For most of the 13th century Trebizond was in continual conflict with the Seljuk Sultanate of Rûm and later with the Ottoman Turks, as well as Constantinople, the Italian republics, and especially the Republic of Genoa. It was an empire more in title than in fact, surviving by playing its rivals against each other, and offering the daughters of its rulers, who were famed for their beauty, for marriage with generous dowries, especially with the Turkish rulers of inland Anatolia. The common view is that the Empire of Trebizond relied heavily upon wealth gained from its trade with Genoese and Venetian merchants to secure for itself the resources necessary to maintain independence.

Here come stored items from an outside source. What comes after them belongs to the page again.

-- ==== Sys2Proof/Machine/State.lean ====
section
/-! DEFINITION. The state of the device as plain data: every register, memory, queue and table the manual gives it, the
events that are due, and the state right after device reset. -/

namespace Sys2Proof.Machine

/-- A memory whose 64-bit words carry a check: its bytes as written, the bits of each word that an error has flipped, and
the words marked poisoned (R91, R309). Words are numbered from byte 0. -/
structure Ram where
  bytes : Mem := []
  err : SMap Word := []
  poison : SMap Bool := []
  deriving DecidableEq, Repr

/-- Trap causes (R292). -/
inductive Cause where
  | none | illegal | priv | align | loopbound | memerr | xlate | wprot | qscope | qempty | domain | fmt | overrun
  | doubleOverrun | trapi | brk | step | barflow | spill | kill | streamlate | ratecount
  deriving DecidableEq, Repr

/-- A hardware loop (R12): start and last word addresses, remaining count, active. -/
structure HwLoop where
  st : Nat := 0
  en : Nat := 0
  cnt : Nat := 0
  act : Bool := false
  deriving DecidableEq, Repr

/-- A configuration context (R164, R196): its format words and its spectral operand descriptions. -/
structure Ctx where
  fmta : BitVec 18 := 0
  fmtb : BitVec 18 := 0
  fmtc : BitVec 18 := 0
  sda : BitVec 21 := 0
  sdb : BitVec 22 := 0
  deriving DecidableEq, Repr

/-- Metadata of a vector register (R142), and with TY of a tile (R165). -/
structure Meta where
  tag : BitVec 2 := 0
  bsz : BitVec 3 := 0
  eoff : BitVec 8 := 0
  ty : Bool := false
  deriving DecidableEq, Repr

/-- A tile: its words by element index 64 i + j, and its metadata. -/
structure Tile where
  words : SMap (BitVec 32) := []
  info : Meta := {}
  deriving DecidableEq, Repr

/-- What an update of a cluster object or an atomic access does when it is performed (R93, R256, R257). -/
inductive Update where
  /-- Masked bytes of a store: address, byte, mask of the bits written. -/
  | store (bytes : List (Nat × Byte × Byte))
  /-- An atomic: the place a MEMERR names, and of an output port as d the place of its push. -/
  | amo (op : Nat) (addr : Nat) (dbl : Bool) (b expect : Word) (d : SReg) (place push : Nat)
  | sem (n : Nat) (b : Int)
  | barAdd (n : Nat) (b : Nat)
  | barSub (n b : Nat)
  deriving DecidableEq, Repr

/-- An access issued and not yet performed (R90, R95, R162): its stream, 8 for the array's, its memory, the cycle in which it
begins at its port, and the cycle in which it is performed. -/
structure Access where
  id : Nat
  starts : Nat
  strm : Nat
  space : Space
  strong : Bool
  tok : Nat
  due : Nat
  pc : Nat
  upd : Update
  deriving DecidableEq, Repr

/-- A copy command between its issue and its checks (R242): engine, operation, instruction words, PC, the cycle of the checks, a
register that carries a deferred fault, the register values, the descriptor, and the context's free-form words. -/
structure CopyAsk where
  eng : Nat
  op : Nat
  words : Word
  pc : Nat
  due : Nat
  dfr : Option SReg
  a : Word
  b : Word
  tok : Nat
  rnd : Rnd
  desc : List Word
  ff : List (BitVec 18)
  deriving DecidableEq, Repr

/-- Why a control thread cannot issue until something else happens. -/
inductive Wait where
  | none
  /-- `sem.wait` on a semaphore and its threshold (R256). -/
  | sem (n b : Nat)
  /-- `bar.wait` (R257). -/
  | bar (n : Nat)
  /-- `str.recv` into d from input port 28 or 29, with its PC (R320). -/
  | recv (d : SReg) (port pc : Nat)
  /-- `tickw` until its expiry (R119). -/
  | tickw
  /-- The copy commands of the engines in bits 0 and 1 of a mask, the array's work in bit 2 (R232, R234). -/
  | copies (mask : BitVec 3)
  /-- The copy commands of a token (R235). -/
  | token (k : Nat)
  /-- `dtag` with a word from a port: the metadata for a tile, or else for a vector register, once earlier writes to it are done
  (R197). -/
  | tag (tile : Bool) (idx : Nat) (info : Meta)
  /-- `ttsync` of a tensor or all (R229): the accesses known at issue end at the cycle. -/
  | sync (tid : Nat) (all : Bool) (upTo : Nat)
  /-- `pub` (R261): buffer, count and the upper doubleword of the entry; the accesses known at issue end at the cycle. -/
  | pub (buf count : Nat) (hi : Word) (ready : Nat)
  /-- A copy command whose descriptor is read (R242). -/
  | copy (x : CopyAsk)
  deriving DecidableEq, Repr

/-- An exact value: `±(m + δ) × 2^e`, with 0 < δ < 1 where `more` is set and δ = 0 otherwise. -/
inductive Num where
  | nan
  | inf (neg : Bool)
  | fin (neg : Bool) (m : Nat) (e : Int) (more : Bool)
  deriving DecidableEq, Repr

/-- What a chunk of products has read (R134, R174): lines of A and of B along k as values, a complex value as its real and
imaginary parts, and, of a sparse product, for each row of A the values of each column of B that its pattern selects. -/
structure Chunk where
  a : List (List Num) := []
  b : List (List Num) := []
  perRow : List (List (List Num)) := []
  deriving DecidableEq, Repr
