-- ==== Sys2Proof/Machine/System.lean ====
section
/-! DEFINITION. Control words, fences and waits, semaphores and barriers, publication, and the system instructions, with the
events that belong to them (R16 to R22, R97, R98, R205, R228 to R235, R255 to R262, R295, R301 to R312, R351). -/

namespace Sys2Proof.Machine

/-! Control words (R17, R18, R302, R331, R351). -/

def field (v : Word) (lo n : Nat) : Nat := v.toNat / 2 ^ lo % 2 ^ n

/-- The numbers of the map. -/
def cwExists (n : Nat) : Bool :=
  decide (n ≤ 0x08) || decide (0x10 ≤ n ∧ n ≤ 0x12) || decide (0x18 ≤ n ∧ n ≤ 0x1A) || decide (0x20 ≤ n ∧ n ≤ 0x24) ||
  decide (0x28 ≤ n ∧ n ≤ 0x2A) || n == 0x2C || decide (0x80 ≤ n ∧ n ≤ 0x87)

def Cell.context (c : Cell) : Ctx := SMap.get {} c.ctxs c.ctx.toNat
def Cell.setContext (c : Cell) (x : Ctx) : Cell := { c with ctxs := SMap.set {} c.ctxs c.ctx.toNat x }

/-- Half of CW.LOOPC or CW.LOOPD. -/
def loopHalf (l : HwLoop) : Nat := l.st % 2 ^ 14 + l.en % 2 ^ 14 * 2 ^ 14 + (if l.act then 2 ^ 28 else 0)

def pairWord (lo hi : Nat) : Word := BitVec.ofNat 64 (lo % 2 ^ 32 + hi % 2 ^ 32 * 2 ^ 32)

/-- The cell that CW.DBGCTL of a die selects. -/
def State.selected (s : State) (d : Nat) : Nat :=
  let v := (s.die d).dbgctl.toNat
  16 * (4 * d + v % 4) + v / 4 % 16

/-- CW.GATE of a die (R331). -/
def gateWord (s : State) (d : Nat) : Word :=
  let g (c : Nat) : Nat := (s.cluster (4 * d + c)).gate.toNat * 16 ^ c
  BitVec.ofNat 64 (g 0 + g 1 + g 2 + g 3)

/-- CW.CECNT as a cell reaches it (R302). -/
def cecntWord (s : State) (c : Nat) : Word :=
  BitVec.ofNat 64 ((s.cell c).spc.toNat + (s.cluster (clusterOf c)).cbc.toNat * 2 ^ 16 + (s.die (dieOf c)).lpc.toNat * 2 ^ 32 +
    (s.cell c).uec.toNat * 2 ^ 48)

def dbgctlWord (s : State) (d : Nat) : Word :=
  BitVec.ofNat 64 ((s.die d).dbgctl.toNat % 64 + (if (s.cell (s.selected d)).run = .held then 512 else 0) +
    (s.die d).dbgctl.toNat / 1024 % 2 * 1024)

/-- Cycles since the release of the firing on a cell (R18). -/
def State.bcycOf (s : State) (c : Nat) : Nat := { s with cur := c }.bcyc
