/-- The work of the m-th `mma.co` of every member starts together. -/
def execMmaCoRendezvous (dom firing ordinal : Nat) (s : State) : Out :=
  .next (match (s.dom dom).firing firing with
    | none => s
    | some f =>
      let cs := f.members
      let ops := cs.filterMap fun c => coWaits s c ordinal
      if ops.length < cs.length ∨ f.ended then s
      else
        let ramp := maxOf (ops.map fun x => x.ramp)
        let ws := Nat.max (8 + maxOf (ops.map fun x => x.issued + 4)) ramp
        let a (c : Nat) : Word := coWord true (coWaits s c ordinal)
        let b (c : Nat) : Word := coWord false (coWaits s c ordinal)
        let split := owKs (a f.base)
        let kMax := maxOf (cs.map fun c => owK (a c))
        cs.foldl (fun s' c =>
          let s' := s'.modCell c fun y =>
            let seqr := y.seqr.map fun x =>
              if x.ws = 0 ∧ x.ordinal = ordinal then x.coStarts c f.base cs.length ws ramp split kMax a b else x
            let y := { y with seqr := seqr, seqHeld := y.seqHeld.map fun h => Nat.max h ws }
            match seqr.find? fun x => x.ordinal == ordinal && x.ws == ws with
            | some x => (y.setReady unitSeq (ws + x.n - 4)).setReady (resTile x.acc) (ws + x.n - 4)
            | none => y
          armPub (endWait (armSeq s' c) c) c) s)

/-! Accumulator instructions (R175 to R177). -/

def execMz (g : PReg) (acc : BitVec 3) (i32 : Bool) (s : State) : Out :=
  issue s g 1 1 fun s =>
    .ok () (handOver (s.modMe fun c => c.setInfo acc.toNat { ty := i32 }) { newOp .zero acc.toNat with n := 4 } [acc.toNat] false)

/-- Checks 1 to 3 of R169 on the word of an accumulator instruction. -/
def readWord (s : State) (rs : List SReg) (rnd : Bool) : Ret Srcs :=
  (readClean s rs).bind fun x s =>
    (need s (owOk (x.get 0) false false rnd false) .illegal (x.get 0)).bind fun _ s =>
      (owAlign s (x.get 0)).bind fun _ s => .ok x s

def execMld (g : PReg) (acc : BitVec 3) (a : SReg) (i32 : Bool) (s : State) : Out :=
  issue s g 1 1 fun s =>
    (readWord s [a] false).bind fun x s =>
      .ok () (handOver (s.modMe fun c => c.setInfo acc.toNat { ty := i32 }) { newOp (.load (x.get 0)) acc.toNat with n := 64 }
        [acc.toNat] false)

def execMst (g : PReg) (acc : BitVec 3) (a : SReg) (i32 : Bool) (s : State) : Out :=
  issue s g 1 1 fun s =>
    (readWord s [a] false).bind fun x s =>
      (need s ((s.me.tile acc.toNat).info.ty == i32) .fmt (wordsVal (encode (.mst g acc a i32)))).bind fun _ s =>
        .ok () (handOver s { newOp (.save (x.get 0)) acc.toNat with n := 64 } [] false)

/-- The tagged tiles of a drain agree (R200). -/
def drainTags (c : Cell) (acc : Nat) : Bool :=
  let t := (c.tile acc).info
  let u := (c.tile (acc + 1)).info
  acc % 2 == 0 && t == u && !t.ty

/-- Checks 5 to 7 of `mdrain`, then of its amax word (R177, R200). -/
def drainCheck (s : State) (ws : Word) (acc : Nat) (b : SReg) (f : Fmt) : Ret Unit :=
  let t := (s.me.tile acc).info
  (need s (ffHolds s.me.ffWords f) .fmt ws).bind fun _ s =>
    if t.tag = 0 then need s (!f.isComplex && (b == 0 || !t.ty)) .fmt ws
    else need s (f.isComplex && drainTags s.me acc && b == 0) .domain ws

def runMdrain (ws : Word) (acc : BitVec 3) (a b : SReg) (f : Fmt) (s : State) : Ret Unit :=
  (readWord s (if b = 0 then [a] else [a, b]) true).bind fun x s =>
    (drainCheck s ws acc.toNat b f).bind fun _ s =>
      let op := { newOp .zero acc.toNat with n := if f.isComplex then 128 else 64 }
      if b = 0 then .ok () (handOver s { op with op := .drain (x.get 0) none f } [] false)
      else
        (target s b .cb (x.get 1) 4).bind fun t s =>
          match t with
          | .mem sp by0 place =>
            (meetErrors s (s.ram sp) sp by0 4 place).bind fun _ s =>
              .ok () (handOver s { op with op := .drain (x.get 0) (some (by0, place)) f } [] false)
          | .out _ => .ok () s
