/-- Late records leave in a slot that carries no scheduled one. -/
def drainSlot (s : State) (port slot : Nat) : State :=
  let p := s.port port
  if (lateChannels s port).isEmpty ∨ carrying s port = false then s
  else if p.busyAt = some s.now then s.sched (s.now + 8) (.linkSlot port ((slot + 1) % 512))
  else
    let z := withReplays s port true fun s room =>
      (lateChannels s port).foldl (fun a y => drainChannel a y.1 y.2.1 y.2.2) { s := s, room := room }
    let s := (launchSegs z.s port slot z.segs).modPort port fun x => { x with busyAt := p.busyAt }
    (s.sched (s.now + 8) (.linkSlot port (slot + 5120))).sched (s.now + 8) (.linkSlot port ((slot + 1) % 512))

/-- Put the port's next slot for late records on the agenda, if any wait and none is there. -/
def armDrain (s : State) (port : Nat) : State :=
  let due := s.nextSlotAt
  let mine (x : Timed) : Bool := match x.ev with
    | .linkSlot p n => p == port && decide (n < 512)
    | _ => false
  if (lateChannels s port).isEmpty ∨ carrying s port = false ∨ s.agenda.any mine then s
  else s.sched due (.linkSlot port ((due + s.hub.clockOfs) % tickCycles / 8))

/-- A slot ends: staging places whose record has left are free, and records that missed it are late (R317, R319). -/
def endSlot (s : State) (port : Nat) : State :=
  let s := (List.range 9).foldl (fun s d => (sentBy s d port).foldl (fun s c =>
    if ((s.dom d).chan c.1).leaving = 0 then s else writeHeaders (s.modChan d c.1 fun v => v.left c.2.cap) d c.1) s) s
  armDrain (s.modPort port fun x => { x with late := satAdd8 x.late x.lateNow, lateNow := 0 }) port

/-- LINK_SLOT. A slot that a table of domain d assigns is numbered 512 (d + 1) up; one for late records by itself; a slot's end from
5,120, the delivery at the other end from 10,240, and a slot that is owned twice from 15,360. -/
def execLinkSlot (port slot : Nat) (s : State) : Out :=
  .next (if slot < 512 then drainSlot s port slot
    else if slot < 5120 then assignedSlot s port (slot / 512 - 1) (slot % 512)
    else if slot < 10240 then endSlot s port
    else if slot < 15360 then deliverSegs s port fun g => decide (g.due ≤ s.now)
    else twiceSlot s port (slot - 15360))

/-! Arrivals (R317, R319, R343). -/

/-- Cycle A of a firing's records on a channel: they are stored, and those that are missing are owed. -/
def execStreamArrival (dom channel count firing : Nat) (s : State) : Out :=
  let v := (s.dom dom).chan channel
  let here := v.inFlight.filter fun x => x.k == firing
  let s := storeRecords (s.modChan dom channel fun v => { v with inFlight := v.inFlight.filter fun x => x.k != firing }) dom channel
    (here.map fun x => x.sent)
  .next (wakeRecv (s.modChan dom channel fun v => { v with owed := v.owed + (count - here.length - v.got), got := v.got - (count - here.length) })
    dom (cellKeys s))

/-- A record that comes outside its firing's arrival: it lowers the owed count, or counts towards the arrival that follows. -/
def arriveRecord (s : State) (d n : Nat) (x : Blob) : State :=
  (storeRecords s d n [x]).modChan d n fun v => if 0 < v.owed then { v with owed := v.owed - 1 } else { v with got := v.got + 1 }

def execLateRecordArrival (dom channel : Nat) (s : State) : Out :=
  .next (match ((s.dom dom).chan channel).lateFlight with
    | [] => s
    | x :: r => arriveRecord (s.modChan dom channel fun v => { v with lateFlight := r }) dom channel x.sent)

/-- Bytes of a stream of another device, as span port 0's expander delivers them in one slot: they follow those of earlier slots, and
`count` is how many records have their last byte among them (R317, R343, R351). -/
def execSpanArrival (dom channel : Nat) (bytes : List Byte) (count : Nat) (s : State) : Out :=
  .next (match (s.dom dom).table with
    | some t =>
      match t.chans[channel]? with
      | some c =>
        if c.fstg = 0xFFFE ∧ (s.dom dom).running then
          let r := (cellKeys s).foldl (flipFor s 12) (plainBlob bytes, s)
          let l := ((s.dom dom).chan channel).part ++ r.1
          (List.range count).foldl (fun s i =>
              arriveRecord s dom channel ((List.range c.size).map fun j => l.getD (i * c.size + j) (0, false)))
            (r.2.modChan dom channel fun v => { v with part := l.drop (count * c.size) })
        else s
      | none => s
    | none => s)

/-! str.send and str.recv (R320, R321). -/

/-- The channel of a port, if its records cross a link or reach the host. -/
def streamChan (s : State) (port : Nat) : Option (Nat × Chan) :=
  (s.myFiring.bind fun f => portChan s.me' f port).filter fun x => x.2.kind == 3

def execStrSend (g : PReg) (port : BitVec 1) (b : SReg) (s : State) : Out :=
  issue s g 1 1 fun s =>
    (readClean s [b]).bind fun x s =>
      match streamChan s (30 + port.toNat) with
      | none => .ok () (s.modMe fun c => c.setFlags s.now flagQMIS)
      | some _ => pushPort s (30 + port.toNat) (x.get 0)

/-- A pop that may wait: the record, STREAMLATE where one is owed, or the wait. -/
def runRecv (d : SReg) (port : Nat) (s : State) : Ret Unit :=
  match streamChan s port, s.myFiring with
  | some (n, c), some f =>
    let v := s.me'.chan n
    if avail v f port = 0 ∧ f.pops port < c.pop then
      if 0 < v.owed then .trap .streamlate (BitVec.ofNat 64 n) s
      else .ok () (s.modMe fun x => { x with wait := .recv d port x.pc })
    else (popPort s port).bind fun h s => writeDst s d h none 1
  | _, _ => writeDst (s.modMe fun c => c.setFlags s.now flagQMIS) d 0 none 1

def execStrRecv (g : PReg) (d : SReg) (port : BitVec 1) (s : State) : Out := issue s g 1 1 (runRecv d (28 + port.toNat))
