-- ==== Sys2Proof/Machine/Regulator.lean ====
section
/-! DEFINITION. The time regulator: ticks, time samples, holdover and its registers (R99 to R105), and the power changes that a tick
boundary lets take effect (R330). -/

namespace Sys2Proof.Machine

/-- The bound of R105 in units of PHERR: 64 cell cycles. -/
def lockBound : Nat := 1024

/-- 200 ppm in units of FOFS, and the largest change of a tick (R100). -/
def fofsLimit : Int := 858993
def fofsStep : Nat := 215

def boundInt (lo hi v : Int) : Int := if v < lo then lo else if hi < v then hi else v

/-- The steering after a tick. Where the regulator steers to within the bounds of R100 the manual does not say: a free value (log
4). -/
def steer (h : Hub) (free : Word) : BitVec 24 :=
  BitVec.ofInt 24 (boundInt (-fofsLimit) fofsLimit (h.fofs.toInt + ((free.toNat % (2 * fofsStep + 1) : Nat) : Int) - fofsStep))

/-- Whether an error has been measured and the last one lies within the bound. -/
def Hub.inBound (h : Hub) : Bool := h.sampled && decide (h.pherr.toInt.natAbs ≤ lockBound)

/-- The regulator's state after a tick of discipline: locked after 256 ticks within the bound (R105). -/
def Hub.track (h : Hub) : Hub :=
  if h.inBound then
    { h with within := Nat.min 256 (h.within + 1), rstate := if 256 ≤ h.within + 1 then 2 else h.rstate }
  else { h with within := 0, rstate := 1 }

/-- Ticks age the last sample; discipline steers unless it is off or in holdover. -/
def Hub.tick (h : Hub) (free : Word) : Hub :=
  let h := { h with age := satAdd16 h.age 1 }
  if h.rstate = 1 ∨ h.rstate = 2 then { h.track with fofs := steer h free } else h

/-- Whether a table that runs has cells on a die. -/
def tableOn (s : State) (die : Nat) : Bool := (upFrom 0 9).any fun d => (s.dom d).running && (s.dom d).onDie die

/-- TICK: a boundary on every die at once. -/
def execTick (s : State) : Out :=
  let s := (({ s with free := s.free + 1 }.modHub fun h => h.tick (Config.freeValue s.free))).sched (s.now + tickCycles) .tick
  let s := (upFrom 0 4).foldl (fun s d =>
    if (s.die d).pend ≠ 0 ∧ tableOn s d = false then s.sched s.now (.budgetUpdate d) else s) s
  .next (if s.hub.en ∧ s.hub.rstate ≠ 3 ∧ s.hub.holdth.toNat ≤ s.hub.age.toNat then s.sched s.now .holdover else s)

/-- HOLDOVER: the steering stays at its last value (R102). -/
def execHoldover (s : State) : Out :=
  .next (if s.hub.en then s.modHub fun h => { h with rstate := 3, within := 0 } else s)

/-- Cell cycles from the epoch to a grandmaster time: 1.4 for each nanosecond (R99). -/
def Hub.cyclesAt (h : Hub) (ns : Nat) : Int := ((ns : Int) - (h.epoch.toNat : Int)) * 7 / 5

/-- The clock is set: ticks, and launches that wait for one, follow it (R101). -/
def setClock (s : State) (v : Nat) : State :=
  let s := (s.unsched .tick).modHub fun h => { h with clockOfs := (v + (2 ^ 60 - s.now % 2 ^ 60)) % 2 ^ 60, cset := true }
  let s := s.sched (s.atClock ((v / tickCycles + 1) * tickCycles)) .tick
  (upFrom 0 9).foldl (fun s d =>
    match (s.dom d).launching with
    | some (_, _, _, start, _) => (s.unsched (.launchEffect d)).sched (s.atClock (start * tickCycles)) (.launchEffect d)
    | none => s) s

/-- The phase error that a sample measures: the clock less the grandmaster's, in sixteenths of a cell cycle, held to its field. -/
def phaseError (s : State) (ns : Nat) : BitVec 20 :=
  BitVec.ofInt 20 (boundInt (-524288) 524287 ((s.clock : Int) * 16 - ((ns : Int) - (s.hub.epoch.toNat : Int)) * 112 / 5))

/-- TIME_SAMPLE: a valid sample of the selected source. The first sets the clock while no table has run (R101); later ones are
measured, and the clock only slews (R100, R102). A time before the epoch is no valid sample. -/
def execTimeSample (ns : Nat) (s : State) : Out :=
  let h := s.hub
  .next (if h.en = false ∨ h.cyclesAt ns < 0 then s
    else
      let s := if h.cset ∨ h.anyTable then s else setClock s (h.cyclesAt ns).toNat
      s.modHub fun h =>
        let h := { h with age := 0, sampled := true, pherr := phaseError s ns }
        { h with rstate := if h.rstate = 3 ∨ !h.inBound then 1 else h.rstate, within := if h.rstate = 3 ∨ !h.inBound then 0 else h.within })

/-- REG_CTL: a reserved SRC leaves the word unchanged; EN starts and ends discipline (R104). -/
def execRegCtl (v : Word) (s : State) : Out :=
  .next (if s.pcie = false ∨ v.toNat % 4 = 3 then s
    else
      s.modHub fun h =>
        let en := v.getLsbD 2
        { h with src := BitVec.ofNat 2 v.toNat, en := en, holdth := if field v 16 16 = 0 then 1 else BitVec.ofNat 16 (field v 16 16),
                 rstate := if !en then 0 else if h.en then h.rstate else 1, within := if en && h.en then h.within else 0 })

/-- REG_EPOCH: ignored after the coarse set (R104). -/
def execRegEpoch (v : Word) (s : State) : Out := .next (if s.pcie = false ∨ s.hub.cset then s else s.modHub fun h => { h with epoch := v })

end Sys2Proof.Machine
end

The second son of Alexios I, Manuel I (1238–1263), preserved internal security and acquired the reputation of a great commander. His accomplishments included capturing Sinope in 1254. He was the first ruler to issue silver coins, which were known as aspers.
The destruction of Baghdad by Hulagu Khan in 1258 diverted the western terminus of the Silk Road north to the Black Sea, and due to its link with their local capital at Tabriz, Trebizond accumulated tremendous wealth under the suzerainty of the Mongols. Western travelers used Trebizond as their starting point for journeys into Asia; these travelers included Marco Polo, who returned to Europe in 1295 by way of Trebizond. The troubled reign of Manuel's youngest son John II (1280–1297) included a reconciliation with the restored Byzantine Empire and the end of Trapezuntine claims to Constantinople. Trebizond enjoyed a period of wealth and influence during the long reign of John's eldest son Alexios II (1297–1330). During his reign, the city of Erzurum was also under Trebizond Empire occupation for a while around the 1310s.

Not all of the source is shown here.